→ **Required action**: Two lines in the data below mark the range: the one with "abbrev Byte := BitVec 8" and the one with "fabric : Tab Nat". Return both, along with every line between them, exactly.

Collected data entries
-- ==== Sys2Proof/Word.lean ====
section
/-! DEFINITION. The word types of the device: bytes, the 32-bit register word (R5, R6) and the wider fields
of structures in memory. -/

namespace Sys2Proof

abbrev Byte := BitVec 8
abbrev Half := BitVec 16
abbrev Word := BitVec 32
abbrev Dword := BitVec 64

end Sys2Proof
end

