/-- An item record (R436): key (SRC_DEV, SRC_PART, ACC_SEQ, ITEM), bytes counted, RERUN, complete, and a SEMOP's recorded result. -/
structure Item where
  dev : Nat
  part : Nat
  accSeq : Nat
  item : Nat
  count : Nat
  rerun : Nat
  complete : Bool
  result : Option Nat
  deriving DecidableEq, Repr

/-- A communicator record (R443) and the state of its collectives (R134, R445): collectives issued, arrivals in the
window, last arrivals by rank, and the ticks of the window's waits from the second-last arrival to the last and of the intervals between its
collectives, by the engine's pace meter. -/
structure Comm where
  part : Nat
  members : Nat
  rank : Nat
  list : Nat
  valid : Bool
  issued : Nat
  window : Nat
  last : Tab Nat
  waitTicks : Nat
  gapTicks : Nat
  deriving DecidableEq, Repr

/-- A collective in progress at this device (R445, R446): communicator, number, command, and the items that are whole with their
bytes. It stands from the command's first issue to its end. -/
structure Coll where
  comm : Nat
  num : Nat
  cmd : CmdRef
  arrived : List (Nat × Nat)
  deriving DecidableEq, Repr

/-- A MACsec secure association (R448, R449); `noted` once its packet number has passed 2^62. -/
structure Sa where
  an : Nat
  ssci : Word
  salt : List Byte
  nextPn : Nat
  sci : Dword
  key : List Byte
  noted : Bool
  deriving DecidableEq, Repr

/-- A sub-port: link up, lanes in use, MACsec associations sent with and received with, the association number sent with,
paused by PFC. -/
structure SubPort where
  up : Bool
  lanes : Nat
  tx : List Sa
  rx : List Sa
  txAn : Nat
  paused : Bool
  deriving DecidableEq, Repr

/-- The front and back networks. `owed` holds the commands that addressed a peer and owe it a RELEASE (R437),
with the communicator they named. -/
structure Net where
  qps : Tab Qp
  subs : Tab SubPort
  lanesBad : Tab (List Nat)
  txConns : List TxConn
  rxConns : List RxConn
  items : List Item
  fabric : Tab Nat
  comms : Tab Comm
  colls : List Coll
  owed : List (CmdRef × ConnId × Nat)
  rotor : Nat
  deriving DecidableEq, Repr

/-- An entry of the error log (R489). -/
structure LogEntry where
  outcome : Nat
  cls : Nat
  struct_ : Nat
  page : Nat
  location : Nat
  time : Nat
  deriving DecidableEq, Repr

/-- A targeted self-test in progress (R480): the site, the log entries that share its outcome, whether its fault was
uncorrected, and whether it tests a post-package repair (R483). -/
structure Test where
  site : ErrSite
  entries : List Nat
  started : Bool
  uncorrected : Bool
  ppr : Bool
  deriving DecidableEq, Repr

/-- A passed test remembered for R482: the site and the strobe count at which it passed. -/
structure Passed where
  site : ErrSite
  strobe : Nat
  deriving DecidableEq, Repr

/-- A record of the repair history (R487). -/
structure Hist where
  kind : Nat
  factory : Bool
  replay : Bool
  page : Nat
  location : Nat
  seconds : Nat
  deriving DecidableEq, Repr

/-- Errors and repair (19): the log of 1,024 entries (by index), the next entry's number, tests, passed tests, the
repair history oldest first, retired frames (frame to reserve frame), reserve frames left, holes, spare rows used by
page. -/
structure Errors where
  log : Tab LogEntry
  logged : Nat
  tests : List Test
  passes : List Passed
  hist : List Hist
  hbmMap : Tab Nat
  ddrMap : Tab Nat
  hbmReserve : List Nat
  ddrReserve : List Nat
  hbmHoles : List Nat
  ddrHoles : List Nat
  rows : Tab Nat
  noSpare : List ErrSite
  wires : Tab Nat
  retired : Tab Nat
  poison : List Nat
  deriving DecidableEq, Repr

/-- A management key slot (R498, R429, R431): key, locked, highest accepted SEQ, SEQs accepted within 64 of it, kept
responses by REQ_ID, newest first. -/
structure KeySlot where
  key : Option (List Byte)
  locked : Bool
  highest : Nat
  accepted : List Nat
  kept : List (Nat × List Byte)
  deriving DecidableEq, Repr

→ **Completed exercise**:
abbrev Byte := BitVec 8
abbrev Half := BitVec 16
abbrev Word := BitVec 32
abbrev Dword := BitVec 64

end Sys2Proof
end

/-- An item record (R436): key (SRC_DEV, SRC_PART, ACC_SEQ, ITEM), bytes counted, RERUN, complete, and a SEMOP's recorded result. -/
structure Item where
  dev : Nat
  part : Nat
  accSeq : Nat
  item : Nat
  count : Nat
  rerun : Nat
  complete : Bool
  result : Option Nat
  deriving DecidableEq, Repr

/-- A communicator record (R443) and the state of its collectives (R134, R445): collectives issued, arrivals in the
window, last arrivals by rank, and the ticks of the window's waits from the second-last arrival to the last and of the intervals between its
collectives, by the engine's pace meter. -/
structure Comm where
  part : Nat
  members : Nat
  rank : Nat
  list : Nat
  valid : Bool
  issued : Nat
  window : Nat
  last : Tab Nat
  waitTicks : Nat
  gapTicks : Nat
  deriving DecidableEq, Repr

/-- A collective in progress at this device (R445, R446): communicator, number, command, and the items that are whole with their
bytes. It stands from the command's first issue to its end. -/
structure Coll where
  comm : Nat
  num : Nat
  cmd : CmdRef
  arrived : List (Nat × Nat)
  deriving DecidableEq, Repr

/-- A MACsec secure association (R448, R449); `noted` once its packet number has passed 2^62. -/
structure Sa where
  an : Nat
  ssci : Word
  salt : List Byte
  nextPn : Nat
  sci : Dword
  key : List Byte
  noted : Bool
  deriving DecidableEq, Repr

/-- A sub-port: link up, lanes in use, MACsec associations sent with and received with, the association number sent with,
paused by PFC. -/
structure SubPort where
  up : Bool
  lanes : Nat
  tx : List Sa
  rx : List Sa
  txAn : Nat
  paused : Bool
  deriving DecidableEq, Repr

/-- The front and back networks. `owed` holds the commands that addressed a peer and owe it a RELEASE (R437),
with the communicator they named. -/
structure Net where
  qps : Tab Qp
  subs : Tab SubPort
  lanesBad : Tab (List Nat)
  txConns : List TxConn
  rxConns : List RxConn
  items : List Item
  fabric : Tab Nat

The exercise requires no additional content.